Behind the Mask: The Rise of Leslie Vernon
2007Director: Scott Glosserman
Cast: Nathan Baesel, Robert Englund, Angela Goethals
big-breasted girl cringes alone in the dark, and the creepy soundtrack insists that evil is afoot, probably wielding a knife or a chainsaw. Branches rustle, shadows loom in the distance. Behind the teenager, the door to a brightly lit building slams shut, sealing her doom. Don’t be fooled by the conventional beginning to this horror show. We’ll revisit this scene later, but the second time, the killer will give us the inside scoop. With the smile of a proud father, he’ll lead us through his painstaking routine, show us the wires he uses to perform his illusions, and carefully choreograph the anticipated movements of his prey.

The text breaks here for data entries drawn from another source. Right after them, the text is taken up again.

-- ==== Sys2Proof/Tests/Slice0.lean ====
section
/-! SUPPORT. The model's own tests. Expected values come from spec/95_test_vectors.md (the vector's id is in the test's
comment) or from the encodings of spec/30_encoding.md written out bit by bit; after them one witness for each statement
that has hypotheses. -/

namespace Sys2Proof.Tests

open Sys2Proof.Machine Sys2Proof.Claims

/-! ### Small states -/

/-- The reset values of R29, on a host of the given byte order, with these bytes in the buffer and no others. -/
def small (hostBE : Bool) (bs : List Byte) : State where
  d := 0
  off := 0
  len := 0
  a1 := 0x00FF#16
  a2 := 0x00FF#16
  cnt := 0
  ck := 0xFFFF#16
  st := 0x00#8
  cfg := 0#7 ++ BitVec.ofBool hostBE
  buf := bs.zipIdx.map fun p => (p.2, p.1)
  bufSize := bs.length
  pending := []
  pc := 0

/-- The bytes of the buffer from 0 on. -/
def bytesOf (s : State) : List Byte := (List.range s.bufSize).map s.bufByte

/-- What one step leaves, when it answers a next state. -/
def got {α : Type} (o : Host.Outcome State Fault Refusal) (f : State → α) : Option α :=
  match o with
  | .next t => some (f t)
  | .fault _ => none
  | .refused _ => none

/-- What the command word `c` leaves, presented to `s`. -/
def after {α : Type} (s : State) (c : CmdWord) (f : State → α) : Option α := got (step (s.present c)) f

/-- What the commands leave in order. -/
def afterAll {α : Type} (s : State) (is : List Instr) (f : State → α) : Option α := (runAll is s).map f

/-- 27 bytes: 0 to 24 and their trailer (V-F22, P2). -/
def sealedRange (hostBE : Bool) : State :=
  { small hostBE ((List.range 25).map (BitVec.ofNat 8) ++ [0x2D#8, 0x32#8]) with len := 25#24 }

/-- `BUF[4..7] = 78 56 34 12`, `OFF = 4` (V-B7). -/
def fieldAt4 (hostBE : Bool) : State :=
  { small hostBE [0x01#8, 0x00#8, 0x20#8, 0x00#8, 0x78#8, 0x56#8, 0x34#8, 0x12#8] with off := 4#24 }

/-- A state in which a command was fatal (R112). -/
def fatalState : State := { sealedRange true with st := 0x91#8 }

/-! ### Well-formedness: one ill-formed term for each check, refused -/

/-- R52, R55: `OPC` not assigned. -/
theorem test_wf_opcode : legalWord 0x04000000#32 = false ∧ legalWord 0x27000000#32 = false := by decide

/-- R47, R49, R50, R51: a must-be-zero bit set, in formats N, K, B and W. -/
theorem test_wf_reserved :
    legalWord 0x14000001#32 = false ∧ legalWord 0x03040000#32 = false ∧ legalWord 0x11000100#32 = false ∧
    legalWord 0x25000102#32 = false := by decide

/-- R54: 0, 3 and 16 are no legal widths. -/
theorem test_wf_width :
    legalWidth 0#8 = false ∧ (Instr.norm 3#8).widthLegal = false ∧ (Instr.ldf 16#8).widthLegal = false ∧
    (Instr.stf 8#8).widthLegal = true := by decide

/-- R57: operands out of the assembler's ranges. -/
theorem test_wf_operands :
    asmSetoff 0x1000000 = none ∧ asmSetlen 0x1000000 = none ∧ asmSetd 4 0 = none ∧ asmSetd 0 0x10000 = none ∧
    asmCkb 256 = none ∧ asmWidth .bswap 256 = none ∧ asmWidth .bswap 255 = some (.bswap 255#8) := by decide

/-! ### Encodings -/

/-- R52, formats R47 to R51: the system commands, written out as `OPC ++ operand fields`. -/
theorem test_decode_system :
    decode (0b00000000#8 ++ 0#24) = .ok .nop ∧
    decode (0b00000001#8 ++ 0b000000000000000000011000#24) = .ok (.setoff 0x18#24) ∧
    decode (0b00000010#8 ++ 0b000000000000000000111000#24) = .ok (.setlen 56#24) ∧
    decode (0b00000011#8 ++ 0b000000#6 ++ 0b11#2 ++ 0b0100000001000010#16) = .ok (.setd 3#2 0x4042#16) := by decide

/-- The checksum commands. -/
theorem test_decode_checksum :
    decode (0b00010000#8 ++ 0#24) = .ok .ckinit ∧
    decode (0b00010001#8 ++ 0#16 ++ 0b01100001#8) = .ok (.ckb 0x61#8) ∧
    decode (0b00010010#8 ++ 0#24) = .ok .ckabs ∧ decode (0b00010011#8 ++ 0#24) = .ok .ckfin ∧
    decode (0b00010100#8 ++ 0#24) = .ok .ckrange ∧ decode (0b00010101#8 ++ 0#24) = .ok .ckput ∧
    decode (0b00010110#8 ++ 0#24) = .ok .ckvfy := by decide

/-- The byte-order commands, at legal widths and at fatal ones. -/
theorem test_decode_byteorder :
    decode (0b00100000#8 ++ 0#16 ++ 0b00001000#8) = .ok (.bswap 8#8) ∧
    decode (0b00100001#8 ++ 0#16 ++ 0b00000010#8) = .ok (.norm 2#8) ∧
    decode (0b00100010#8 ++ 0#16 ++ 0b00000100#8) = .ok (.normm 4#8) ∧
    decode (0b00100011#8 ++ 0#16 ++ 0b00000001#8) = .ok (.ldn 1#8) ∧
    decode (0b00100100#8 ++ 0#16 ++ 0b00000101#8) = .ok (.stn 5#8) ∧
    decode (0b00100101#8 ++ 0#16 ++ 0b00010000#8) = .ok (.ldf 16#8) ∧
    decode (0b00100110#8 ++ 0#16 ++ 0b11111111#8) = .ok (.stf 255#8) := by decide

/-- V-E1 to V-E7: illegal words, by name. -/
theorem test_decode_illegal :
    decode 0x00000001#32 = .error .reservedBitSet ∧ decode 0x7F000000#32 = .error .unassignedOpcode ∧
    decode 0x03040000#32 = .error .reservedBitSet ∧ decode 0x25000102#32 = .error .reservedBitSet ∧
    decode 0x14000001#32 = .error .reservedBitSet ∧ decode 0x11000100#32 = .error .reservedBitSet ∧
    decode 0x0F000000#32 = .error .unassignedOpcode ∧ decode 0xFF000000#32 = .error .unassignedOpcode := by decide

/-- The encoder gives the words of the spec's examples (V-Y3, V-Y5, V-Y7, V-C2, V-B12). -/
theorem test_encode :
    encode (.setoff 0x18#24) = 0x01000018#32 ∧ encode (.setlen 56#24) = 0x02000038#32 ∧
    encode (.setd 2#2 0xC000#16) = 0x0302C000#32 ∧ encode (.ckb 0x61#8) = 0x11000061#32 ∧
    encode (.stf 8#8) = 0x26000008#32 ∧ encode .ckvfy = 0x16000000#32 := by decide

/-- The opcode table's numbering: one whole word. -/
theorem test_decode_table_word :
    decodeTableWord 32 0x0303FFFF = some (.setd 3#2 0xFFFF#16) ∧ decodeTableWord 32 0x260000FF = some (.stf 255#8) ∧
    decodeTableWord 32 0x04000000 = none := by decide

/-! ### One step of each command -/

/-- V-Y1, V-Y2: NOP clears `ERR`, and nothing while FATAL. -/
theorem test_nop :
    after { small false [] with st := 0x02#8 } 0x00000000#32 (·.st) = some 0x00#8 ∧
    after { small false [] with st := 0x91#8 } 0x00000000#32 (·.st) = some 0x91#8 := by decide

/-- V-Y3, V-Y4. -/
theorem test_setoff :
    after (small false []) 0x01000018#32 (·.off) = some 0x18#24 ∧
    after (small false []) 0x01FFFFFF#32 (fun t => (t.off, t.st)) = some (0xFFFFFF#24, 0x00#8) := by decide

/-- V-Y5. -/
theorem test_setlen : after (small false []) 0x02000038#32 (·.len) = some 56#24 := by decide

/-- V-Y7, V-Y8: the other lanes are kept. -/
theorem test_setd :
    after { small false [] with d := 0x4042000000000000#64 } 0x0302C000#32 (·.d) = some 0x4042C00000000000#64 ∧
    after { small false [] with d := 0x4042C00000000000#64 } 0x03030000#32 (·.d) = some 0x0000C00000000000#64 := by
  decide

/-- V-C1. -/
theorem test_ckinit :
    after { small false [] with a1 := 0x0160#16, a2 := 0x025F#16, cnt := 1#5 } 0x10000000#32
      (fun t => (t.a1, t.a2, t.cnt)) = some (0x00FF#16, 0x00FF#16, 0#5) := by decide

/-- V-C2. -/
theorem test_ckb :
    after (small false []) 0x11000061#32 (fun t => (t.a1, t.a2, t.cnt)) = some (0x0160#16, 0x025F#16, 1#5) := by decide

/-- V-T2: the 20th byte folds both accumulators. -/
theorem test_ckb_folds :
    after { small false [] with a1 := 0x01AA#16, a2 := 0x1860#16, cnt := 19#5 } 0x11000013#32
      (fun t => (t.a1, t.a2, t.cnt)) = some (0x00BE#16, 0x0037#16, 0#5) := by decide

/-- V-C4. -/
theorem test_ckabs :
    after { small false [0x00#8, 0x01#8, 0x02#8, 0x03#8, 0x04#8, 0x05#8, 0x06#8] with len := 7#24 } 0x12000000#32
      (fun t => (t.a1, t.a2, t.cnt)) = some (0x0114#16, 0x0830#16, 7#5) := by decide

/-- V-T1: CKFIN after "abcde". -/
theorem test_ckfin :
    after { small false [] with a1 := 0x02EE#16, a2 := 0x0BBD#16, cnt := 5#5 } 0x13000000#32
      (fun t => (t.ck, t.a1, t.a2, t.cnt)) = some (0xC8F0#16, 0x00FF#16, 0x00FF#16, 0#5) := by decide

/-- V-F22: the bytes 0 to 24, which are more than one chunk. -/
theorem test_ckrange : after (sealedRange false) 0x14000000#32 (fun t => (t.ck, t.st)) = some (0x322D#16, 0x00#8) := by
  decide

/-- V-C11: `OFF + LEN` does not wrap. -/
theorem test_ckrange_too_small :
    after { small false [0x00#8, 0x00#8, 0x00#8, 0x00#8] with off := 0xFFFFFF#24, len := 0xFFFFFF#24 } 0x14000000#32
      (fun t => (t.ck, t.st)) = some (0xFFFF#16, 0x01#8) := by decide

/-- R72's example, on a big-endian host: the low byte first. -/
theorem test_ckput :
    after { small true [0xEE#8, 0xEE#8, 0xEE#8] with ck := 0x322D#16, len := 1#24 } 0x15000000#32 bytesOf =
      some [0xEE#8, 0x2D#8, 0x32#8] := by decide

/-- V-S4: one byte short, nothing written. -/
theorem test_ckput_too_small :
    after { small true [0xEE#8, 0xEE#8, 0xEE#8] with ck := 0x322D#16, len := 2#24 } 0x15000000#32
      (fun t => (bytesOf t, t.st)) = some ([0xEE#8, 0xEE#8, 0xEE#8], 0x01#8) := by decide

/-- V-C8: the empty range's trailer is FF FF. -/
theorem test_ckvfy :
    after (small true [0xFF#8, 0xFF#8, 0x00#8, 0xFF#8]) 0x16000000#32 (fun t => (t.ck, t.st)) =
      some (0xFFFF#16, 0x00#8) := by decide

/-- V-C8: a trailer with a zero byte never matches, and `CK` holds the computed value. -/
theorem test_ckvfy_mismatch :
    after { small false [0xFF#8, 0xFF#8, 0x00#8, 0xFF#8] with off := 2#24, ck := 0x1234#16 } 0x16000000#32
      (fun t => (t.ck, t.st)) = some (0xFFFF#16, 0x02#8) := by decide

/-- V-B2, V-B5. -/
theorem test_bswap :
    after { small false [] with d := 0x0000000000C04240#64 } 0x20000004#32 (·.d) = some 0x000000004042C000#64 ∧
    after { small true [] with d := 0xFFFFFFFFFFFF1234#64 } 0x20000002#32 (·.d) = some 0xFFFFFFFFFFFF3412#64 := by decide

/-- V-P4: a fatal width keeps the `ERR` of the command before it (V-P3). -/
theorem test_bswap_bad_width :
    after { small false [] with d := 0x1234#64, st := 0x01#8 } 0x20000003#32 (fun t => (t.d, t.st)) =
      some (0x1234#64, 0x91#8) := by decide

/-- V-B6, on either host. -/
theorem test_norm :
    after { small false [] with d := 0x404200C0#64 } 0x21000002#32 (·.d) = some 0x404200C0#64 ∧
    after { small true [] with d := 0x404200C0#64 } 0x21000002#32 (·.d) = some 0x4042C000#64 := by decide

/-- V-B7, on either host. -/
theorem test_normm :
    after (fieldAt4 false) 0x22000004#32 bytesOf =
      some [0x01#8, 0x00#8, 0x20#8, 0x00#8, 0x78#8, 0x56#8, 0x34#8, 0x12#8] ∧
    after (fieldAt4 true) 0x22000004#32 bytesOf =
      some [0x01#8, 0x00#8, 0x20#8, 0x00#8, 0x12#8, 0x34#8, 0x56#8, 0x78#8] := by decide

/-- V-B18: the bounds test does not depend on the host. -/
theorem test_normm_too_small :
    after { small false [0x01#8, 0x02#8, 0x03#8, 0x04#8] with off := 4#24 } 0x22000001#32 (·.st) = some 0x01#8 := by
  decide

/-- V-B8, on either host. -/
theorem test_ldn :
    after (fieldAt4 false) 0x23000004#32 (·.d) = some 0x12345678#64 ∧
    after (fieldAt4 true) 0x23000004#32 (·.d) = some 0x78563412#64 := by decide

/-- V-B13 at width 2, on either host: the low bytes of `D`, in the host's order. -/
theorem test_stn :
    after { small false [0xCC#8, 0xCC#8, 0xCC#8] with d := 0x4042C000#64, off := 1#24 } 0x24000002#32 bytesOf =
      some [0xCC#8, 0x00#8, 0xC0#8] ∧
    after { small true [0xCC#8, 0xCC#8, 0xCC#8] with d := 0x4042C000#64, off := 1#24 } 0x24000002#32 bytesOf =
      some [0xCC#8, 0xC0#8, 0x00#8] := by decide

After this prologue, Behind the Mask: The Rise of Leslie Vernon shifts into documentary style (this technique is half-heartedly committed to, as the film switches indiscriminately between pseudo-documentary footage and traditional omniscient narrative). A camera crew visits sites that, to a certain segment of fandom, may be familiar—Elm Street, Camp Crystal Lake, and Haddonfield. These are, of course, where the Nightmare on Elm Street, Friday the 13th, and Halloween series take place. And though these are the bona fide locations, shot in broad daylight with locals glaring at the camera, this documentary inhabits an alternate reality, where these places were actually haunted by vicious murders. The faux-filmmakers have one foot in Hollywood, but they evidently haven’t seen the infamous movies themselves. The narrator, in tones of hushed excitement, tells as rumor the story of Freddy Krueger, who reportedly “kills his victims in their sleep!”
Continuing this tradition, the journalists visit a waterfall where a young boy, after allegedly murdering his parents, was in turn killed by angry villagers many years ago. That boy was Leslie Vernon, and Behind the Mask is the story of the crew that seeks him out. After they arrive at a creepy house and sight menacing figures in abandoned windows, Leslie himself appears in a jolt of a jump scene. But then, all sense of ambush abruptly disappears.
Leslie is a cheerful and intensely likeable young man (the charisma stems from the enthusiastic performance by Nathan Baesel), whose life passion happens to be serial killing. He lacks morbidity of any kind, excepting offhand confessions of eating his pets. He takes a professional pride in his work, carefully prepping his murder sites and analyzing which persons to murder so as to artfully raise the tension. “You have no idea how much cardio I have to do,” he complains, a broad grin on his face. Thus far, he’s rather like Ted Bundy, disconcerting and witty, but hardly unusual.
Far more surreal, and therefore amusing, is the documentary gang, headed by the pretty Taylor (Angela Goethals). She, needless to say, disapproves of the murders. But her disapproval, however genuine, is hilariously understated. As the group stakes out potential prey in a schoolyard, Taylor gently derides Leslie as if he were merely scoping out underage ass. During a visit to Leslie’s old friend and inspiration, a retired killer (played by Robert Englund, famed for playing Freddy Krueger), Leslie shamefacedly admits, “she’s not entirely on board with why we do what we do.”
They do what they do, the killers explain, because the world requires a balance of good and evil. They rejoice when a Captain Ahab figure—a prophet of doom that stands for all the good in the universe (um, did they mean Captain Elijah?)—appears to foil their plans. Indeed, their murders are a form of ritual, explicitly laden with all the figurative meanings we associate with the genre. Leslie Vernon observes that the final victim—the survivor girl—will always arm herself with a weapon resembling an erect cock. In an evocative apple orchard, Leslie conscientiously explains how the yonic (opposite of phallic) imagery symbolizes the womb and birth. These exegeses expose the inelegant subtexts of the slasher picture, but Leslie Vernon’s contagious excitement glorifies rather than mocks the genre.
All the meta is lovely, if a few notches short of a fantastic picture like Scream. But when Behind the Mask duly tries to be scary, it sacrifices all of its achievements. Taylor regains her sense of outrage, and Leslie dons his terrifying mask, abandoning his adorably bizarre persona to become the cheap attraction of countless interchangeable horror flicks. You can suffer through the second half of the film and the interminable credits, which loudly and irritatingly promise a surprise at the end, but what’s the point? Should this tiny little film ever take off, and a sequel come down the drainpipe, one only hopes that the filmmakers return to what made their project stand out in the first place.
Behind the Mask: The Rise of Leslie Vernon is currently in limited release.